**What to do**
Among the records below, find the line that has "def Dev.master (d"; from there, give the lines again exactly, and stop after the line that has "Writes it. -/".

**Data shown**

/-- Sends an MSI-X vector; while MSI-X is not enabled the vector's pending bit is set instead (R329). -/
def Dev.sendVector (d : Dev) (v : Nat) : Dev :=
  if d.host.msix then d.emit (.msix v)
  else { d with host := { d.host with pendingVectors := if d.host.pendingVectors.contains v then d.host.pendingVectors else v :: d.host.pendingVectors } }

/-- An event record as its 64 bytes (R389). -/
def Event.bytes (e : Event) : List Byte :=
  leBytes 8 (e.seq % 2 ^ 32 + e.source % 2 ^ 16 * 2 ^ 32 + e.status % 2 ^ 8 * 2 ^ 48 + e.cls * 2 ^ 58)
    ++ leBytes 8 e.tn ++ leBytes 8 e.time
    ++ (List.range 5).flatMap fun i => leBytes 8 (e.detail.getD i 0)

/-- Tick states (TCK_STATUS.STATE). -/
def tsOff : Nat := 0
def tsLocking : Nat := 1
def tsRunning : Nat := 2
def tsHolding : Nat := 3
def tsParked : Nat := 4
def tsResuming : Nat := 5

/-- The state of the tick state machine. -/
def Dev.tickState (d : Dev) : Nat := d.get F.TCK_STATUS_STATE

/-- Is a tick running (R389, TN)? -/
def Dev.ticking (d : Dev) : Bool := d.tickState == tsRunning || d.tickState == tsHolding

/-- The TN an event record carries (R389). -/
def Dev.tnStamp (d : Dev) : Nat := if d.ticking then d.get F.TCK_TN_TN else 2 ^ 64 - 1

/-- A record the device wrote at a host memory address, kept until it is overwritten (R332): its bytes, and whether the
entry it reports had written host memory. -/
def Dev.keepRecord (d : Dev) (pa : Nat) (rec : List Byte) (llu : Bool) : Dev :=
  if isHost pa then { d with host := { d.host with records := Table.set (fun _ => none) d.host.records pa (some (rec, llu)) } }
  else d

/-- Writes a record to device memory, or to host memory while Bus Master Enable is set; without it the record is held
(R331, R332). -/
def Dev.writeRecord (d : Dev) (pa : Nat) (rec : List Byte) (llu : Bool) : Dev :=
  let d := d.keepRecord pa rec llu
  if isHost pa && !d.on F.HST_LINK_BME then d else d.write pa rec

/-- The size of event ring `r`, in records (R329). -/
def Dev.ringSize (d : Dev) (r : Nat) : Nat := 2 ^ (d.get (F.HST_EVR_CTL_LOG2 r) + 4)

/-- Writes a record to event ring `r`, or counts it lost when the ring is full (R329). A ring that is not enabled takes
nothing (DESIGN CHOICE, notes/assumptions/14.md). -/
def Dev.ringWrite (d : Dev) (r : Nat) (rec : List Byte) : Dev :=
  if !d.on (F.HST_EVR_CTL_EN r) then d
  else
    let pi := d.get (F.HST_EVR_IDX_PI r)
    if d.ringSize r ≤ (pi + 2 ^ 32 - d.get (F.HST_EVR_IDX_CI r)) % 2 ^ 32 then
      (d.bump (F.HST_EVR_CTL_LOST r) 1).put (F.HST_EVR_CTL_OVF r) 1
    else
      let d := d.writeRecord (d.get (F.HST_EVR_BASE_PA r) + 64 * (pi % d.ringSize r)) rec false
      (d.put (F.HST_EVR_IDX_PI r) (pi + 1)).sendVector (d.get (F.HST_EVR_CTL_VECTOR r))

/-- A Lomal Object Protocol frame without its trailer (R354). `key` is index × 256 + subindex. -/
def lopFrame (op reqId key flags status : Nat) (data : List Byte) (offset : Nat) : List Byte :=
  leBytes 2 0x4C50 ++ leBytes 1 1 ++ leBytes 1 op ++ leBytes 4 reqId ++ leBytes 2 (key / 256) ++ leBytes 1 key ++ leBytes 1 flags
    ++ leBytes 1 status ++ leBytes 1 0 ++ leBytes 2 data.length ++ leBytes 4 offset ++ data

/-- Is the management port in use (object 0x1100.01, by default 1)? -/
def Dev.portInUse (d : Dev) : Bool := leNat (Table.get (fun _ => [0x01]) d.objs 0x110001) != 0

/-- NOTIFY carries an event record to the destination of object 0x1100.07 while it holds one and the management port is in use (R355;
notes/assumptions/14.md). -/
def Dev.notify (d : Dev) (rec : List Byte) : Dev :=
  match Table.get (fun _ => []) d.objs 0x110007 with
  | [] => d
  | dest => if d.portInUse then d.emit (.lop (leNat dest) (lopFrame 5 0 0 0 0 rec 0)) else d

/-- Raises an event: numbers it, writes it to the ring of its class and counts it (R329, R389). -/
def Dev.raise (d : Dev) (cls status source : Nat) (detail : List Nat) : Dev :=
  let e : Event := ⟨cls, status, source, d.get F.RAS_EVSEQ_NEXT, d.tnStamp, d.time, detail⟩
  let d := d.put F.RAS_EVSEQ_NEXT (e.seq + 1)
  let d := { d with events := e :: d.events }
  (d.ringWrite (d.get (F.HST_EVMAP_RING cls)) e.bytes).notify e.bytes

/-- Event classes (R389). -/
def evRegister : Nat := 0
def evTick : Nat := 1
def evSchedule : Nat := 2
def evTickFault : Nat := 3
def evNumeric : Nat := 4
def evPlaza : Nat := 5
def evMemory : Nat := 6
def evTranslation : Nat := 7
def evInvalidate : Nat := 8
def evDie : Nat := 9
def evGate : Nat := 10
def evQueue : Nat := 11
def evHost : Nat := 12
def evKiosk : Nat := 13
def evArbitration : Nat := 14
def evSecurity : Nat := 15
def evClock : Nat := 16
def evTrap : Nat := 17
def evMailbox : Nat := 18
def evRas : Nat := 19

/-- A register write is refused: a register-access event, counted in RAS_REGACC (R7, R8, R389). -/
def Dev.refuse (d : Dev) (off value : Nat) : Dev :=
  let d := d.puts [(F.RAS_REGACC_VALID, 1), (F.RAS_REGACC_OFFSET, off)]
  (d.bump F.RAS_REGACC_COUNT 1).raise evRegister stOk 0 [off, value]

/-! ### Features and device state -/

/-- Is feature bit `n` in the negotiated set (R362)? -/
def Dev.has (d : Dev) (n : Nat) : Bool := bit (d.get (F.IDF_NEG_BITS (n / 64))) (n % 64)

/-- The feature bits that meanings ask for (R364). -/
def ftScheduled : Nat := 2
def ftTickDomain : Nat := 3
def ftImageV1 : Nat := 4
def ftFp64Matrix : Nat := 8
def ftStrict : Nat := 9
def ftLf8 : Nat := 10
def ftLf6 : Nat := 11
def ftLf4 : Nat := 12
def ftIntMatrix : Nat := 13
def ftAccStore : Nat := 14
def ftHistogram : Nat := 15
def ftSpill : Nat := 16
def ftZeroLine : Nat := 17
def ftWayPower : Nat := 18
def ftRingRoad : Nat := 19
def ftScratch : Nat := 20
def ftKiosk : Nat := 24
def ftPcieAtomic : Nat := 25
def ftRemote : Nat := 26
def ftGroupDebug : Nat := 27
def ftGate : Nat := 32
def ftGateTick : Nat := 33
def ftGateFixed : Nat := 34
def ftGateSplit : Nat := 35
def ftGateAtomic : Nat := 36
def ftGateQmsg : Nat := 37
def ftGateSquare : Nat := 38
def ftGateBcast : Nat := 39
def ftSqBsi : Nat := 40
def ftSqOnebit : Nat := 41
def ftSqFp32 : Nat := 42
def ftSqBackup : Nat := 43
def ftSqBf16 : Nat := 44
def ftGuest : Nat := 48
def ftThermCompat : Nat := 49
def ftChanRepair : Nat := 50
def ftSpares : Nat := 51

/-- Device states (R371). -/
def dsInit : Nat := 0
def dsReady : Nat := 1
def dsFailed : Nat := 2
def dsRecovery : Nat := 3
def dsZeroising : Nat := 4

/-- Object 0x2E00.01 is READY. -/
def Dev.ready (d : Dev) : Bool := d.get F.PWR_BOOT_STATE == dsReady

/-! ### Domain ports and tick messages (R37, R42) -/

/-- A tick control message, laid out (R42). -/
def tickWord (kind domain origin cause k len runimg aux tick : Nat) : Nat :=
  tick % 2 ^ 64 + aux % 2 ^ 16 * 2 ^ 64 + runimg % 2 * 2 ^ 88 + len % 8 * 2 ^ 89 + k % 64 * 2 ^ 92 + cause % 16 * 2 ^ 98
    + origin % 2 ^ 14 * 2 ^ 102 + domain % 256 * 2 ^ 116 + kind % 16 * 2 ^ 124

/-- A port that has passed attestation. -/
def Dev.portUp (d : Dev) (p : Nat) : Bool := d.get (F.GTE_PORT_STATE p) == 4

/-- Does port `p` carry tick control messages (R37)? -/
def Dev.domainPort (d : Dev) (p : Nat) : Bool := bit (d.get F.TCK_CTRL_PORTS) p && d.portUp p

/-- The domain ports that carry messages. -/
def Dev.domainPorts (d : Dev) : List Nat := (List.range 12).filter d.domainPort

/-- Sends a word on each of some ports. -/
def Dev.sendTick (d : Dev) (ports : List Nat) (w : Nat) : Dev :=
  ports.foldl (fun d p => d.emit (.tickMsg p w)) d

/-- Is the device solo? -/
def Dev.solo (d : Dev) : Bool := d.get F.TCK_CTRL_ROLE == 0
/-- Is the device a member? -/
def Dev.member (d : Dev) : Bool := d.get F.TCK_CTRL_ROLE == 1
/-- Is the device acting as master? -/
def Dev.master (d : Dev) : Bool := d.get F.TCK_CTRL_ROLE == 2

/-- This device's rank. -/
def Dev.rank (d : Dev) : Nat := d.get F.GTE_ID_RANK

/-- A message of this device's own. -/
def Dev.ownTick (d : Dev) (kind cause k len runimg aux tick : Nat) : Nat :=
  tickWord kind (d.get F.TCK_CTRL_DOMAIN) d.rank cause k len runimg aux tick

/-- Floods a message of this device on every domain port; a solo device sends none (R35). The flood's identity is
remembered, so that its own message coming back is not forwarded again (R42). -/
def Dev.flood (d : Dev) (kind cause k tick : Nat) : Dev :=
  if d.solo then d
  else
    let d := d.sendTick d.domainPorts (d.ownTick kind cause k 0 0 0 tick)
    { d with tick := { d.tick with seen := (d.rank, cause, k, tick) :: d.tick.seen } }

/-- A scheduled partition's hidden state. -/
def Dev.part (d : Dev) (p : Nat) : PartSt := Table.get (fun _ => PartSt.reset) d.parts p

/-- Writes it. -/
def Dev.setPart (d : Dev) (p : Nat) (x : PartSt) : Dev := { d with parts := Table.set (fun _ => PartSt.reset) d.parts p x }

/-- Partition `p` is active and scheduled. -/
def Dev.scheduled (d : Dev) (p : Nat) : Bool := d.on (F.ARB_PART_ACTIVE p) && d.on (F.ARB_PART_MODE p)

/-- Partition `p` is active and queued. -/
def Dev.queued (d : Dev) (p : Nat) : Bool := d.on (F.ARB_PART_ACTIVE p) && !d.on (F.ARB_PART_MODE p)

/-- The partitions with a running image (RUNIMG of R42). -/
def Dev.runningParts (d : Dev) : List Nat := (List.range 8).filter fun p => (d.part p).running.isSome

/-- A PARKED record of this device as it stands now (R42, R51). -/
def Dev.parkedRec (d : Dev) : ParkedRec :=
  let len := match d.runningParts with
    | [] => 0
    | p :: _ => ((d.part p).running.map Image.len).getD 0
  ⟨d.rank, d.get F.TCK_STATUS_CAUSES, d.get F.TCK_TN_TN, d.get F.TCK_STATUS_K_REQ, !d.runningParts.isEmpty, len⟩

/-- The union of the latest PARKED bitmaps (TCK_STATUS.DCAUSES). -/
def unionCauses (l : List ParkedRec) : Nat := l.foldl (fun a r => a ||| r.causes) 0

/-- The master keeps the latest PARKED of each rank (R51). -/
def Dev.notePark (d : Dev) (r : ParkedRec) : Dev :=
  let l := r :: d.tick.parked.filter fun x => x.rank != r.rank
  { d with tick := { d.tick with parked := l, kReqs := Table.set (fun _ => 0) d.tick.kReqs r.rank r.kReq } }.put
    F.TCK_STATUS_DCAUSES (unionCauses l)

/-- Sends PARKED: up the tree from a member, into its own record on the master (R42, R47, R51). -/
def Dev.sendParked (d : Dev) : Dev :=
  let r := d.parkedRec
  let d := { d with tick := { d.tick with parkedSent := true } }
  if d.master then d.notePark r
  else if d.member then
    match d.tick.tree.parent with
    | some p => d.sendTick [p.val] (d.ownTick 5 0 r.kReq r.len (b2n r.runImg) r.causes r.tn)
    | none => d
  else d

/-! ### HOLD causes -/

/-- HOLD cause codes. -/
def hcSoftware : Nat := 1
def hcStretch : Nat := 2
def hcThermal : Nat := 3
def hcRetrain : Nat := 4
def hcRepair : Nat := 5
def hcFault : Nat := 6
def hcDebug : Nat := 7
def hcSlip : Nat := 8
def hcClock : Nat := 9
def hcMasterLost : Nat := 10
def hcLink : Nat := 11
def hcStep : Nat := 12
def hcOverrun : Nat := 13

/-- Is a cause held? -/
def Dev.held (d : Dev) (c : Nat) : Bool := bit (d.get F.TCK_STATUS_CAUSES) c

/-- Sets one bit of the cause bitmap. -/
def Dev.setCause (d : Dev) (c : Nat) : Dev := d.put F.TCK_STATUS_CAUSES (d.get F.TCK_STATUS_CAUSES ||| 2 ^ c)

/-- Clears one bit of the cause bitmap. -/
def Dev.dropCause (d : Dev) (c : Nat) : Dev :=
  if d.held c then d.put F.TCK_STATUS_CAUSES (d.get F.TCK_STATUS_CAUSES - 2 ^ c) else d

/-- Adds a HOLD target and leaves RUNNING for HOLDING (R47). -/
def Dev.addTarget (d : Dev) (t : Nat) : Dev :=
  let d := { d with tick := { d.tick with targets := if d.tick.targets.contains t then d.tick.targets else t :: d.tick.targets } }
  if d.tickState == tsRunning then d.put F.TCK_STATUS_STATE tsHolding else d

/-- Sends HOLD for a cause in tick n with target n + 4; a solo device parks at its next period boundary (R38, R47). -/
def Dev.sendHold (d : Dev) (c : Nat) : Dev :=
  let n := d.get F.TCK_TN_TN
  if d.solo then d.addTarget (n + 1) else (d.flood 2 c 0 (n + 4)).addTarget (n + 4)

/-- Asserts HOLD with a cause (R47, R52, R58): the cause is held; in a running tick the HOLD message goes out; while
parked a new PARKED message reports it. A cause already held asserts nothing further. -/
def Dev.assertHold (d : Dev) (c : Nat) : Dev :=
  if d.held c then d
  else
    let d := d.setCause c
    if d.ticking then d.sendHold c
    else if d.tickState == tsParked || (d.tickState == tsLocking && d.tick.parkedSent) then d.sendParked
    else d

/-- Clears a held cause; a parked device reports it (R51), and a solo device leaves PARKED when it holds none (R58). -/
def Dev.clearHold (d : Dev) (c : Nat) : Dev :=
  if !d.held c then d
  else
    let d := d.dropCause c
    if d.solo then
      if d.tickState == tsParked && d.get F.TCK_STATUS_CAUSES == 0 then d.put F.TCK_STATUS_STATE tsResuming else d
    else if d.tickState == tsParked || (d.tickState == tsLocking && d.tick.parkedSent) then d.sendParked
    else d

/-! ### Tick faults (R392, R393) -/

/-- Where a tick fault arose: partition, engine code, stream index, slot number. -/
structure SlotRef where
  part : Nat
  engine : Nat
  index : Nat
  slot : Nat
  deriving DecidableEq, Repr

/-- The device faults the tick: RAS_TF, a tick-fault event, HOLD with cause FAULT, and quenching until it parks (R392, R393). `kind`
and `addr` are RAS_TF_ADDR's fields. -/
def Dev.tickFault (d : Dev) (r : SlotRef) (status kind addr : Nat) : Dev :=
  let d :=
    if d.on F.RAS_TF_VALID then d.put F.RAS_TF_MORE 1
    else d.puts [(F.RAS_TF_VALID, 1), (F.RAS_TF_PART, r.part), (F.RAS_TF_ENGINE, r.engine), (F.RAS_TF_INDEX, r.index),
      (F.RAS_TF_SLOT, r.slot), (F.RAS_TF_STATUS, status), (F.RAS_TF_ADDR_KIND, kind), (F.RAS_TF_ADDR_ADDR, addr),
      (F.RAS_TF_TN_TN, d.get F.TCK_TN_TN)]
  let d := d.raise evTickFault status r.part [r.part, r.engine, r.index, r.slot, kind * 2 ^ 56 + addr % 2 ^ 56]
  let d := { d with tick := { d.tick with quench := d.tick.quench || d.ticking || d.tickState == tsResuming } }
  d.assertHold hcFault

**Answer to the exercise**
def Dev.master (d : Dev) : Bool := d.get F.TCK_CTRL_ROLE == 2

/-- This device's rank. -/
def Dev.rank (d : Dev) : Nat := d.get F.GTE_ID_RANK

/-- A message of this device's own. -/
def Dev.ownTick (d : Dev) (kind cause k len runimg aux tick : Nat) : Nat :=
  tickWord kind (d.get F.TCK_CTRL_DOMAIN) d.rank cause k len runimg aux tick

/-- Floods a message of this device on every domain port; a solo device sends none (R35). The flood's identity is
remembered, so that its own message coming back is not forwarded again (R42). -/
def Dev.flood (d : Dev) (kind cause k tick : Nat) : Dev :=
  if d.solo then d
  else
    let d := d.sendTick d.domainPorts (d.ownTick kind cause k 0 0 0 tick)
    { d with tick := { d.tick with seen := (d.rank, cause, k, tick) :: d.tick.seen } }

/-- A scheduled partition's hidden state. -/
def Dev.part (d : Dev) (p : Nat) : PartSt := Table.get (fun _ => PartSt.reset) d.parts p

/-- Writes it. -/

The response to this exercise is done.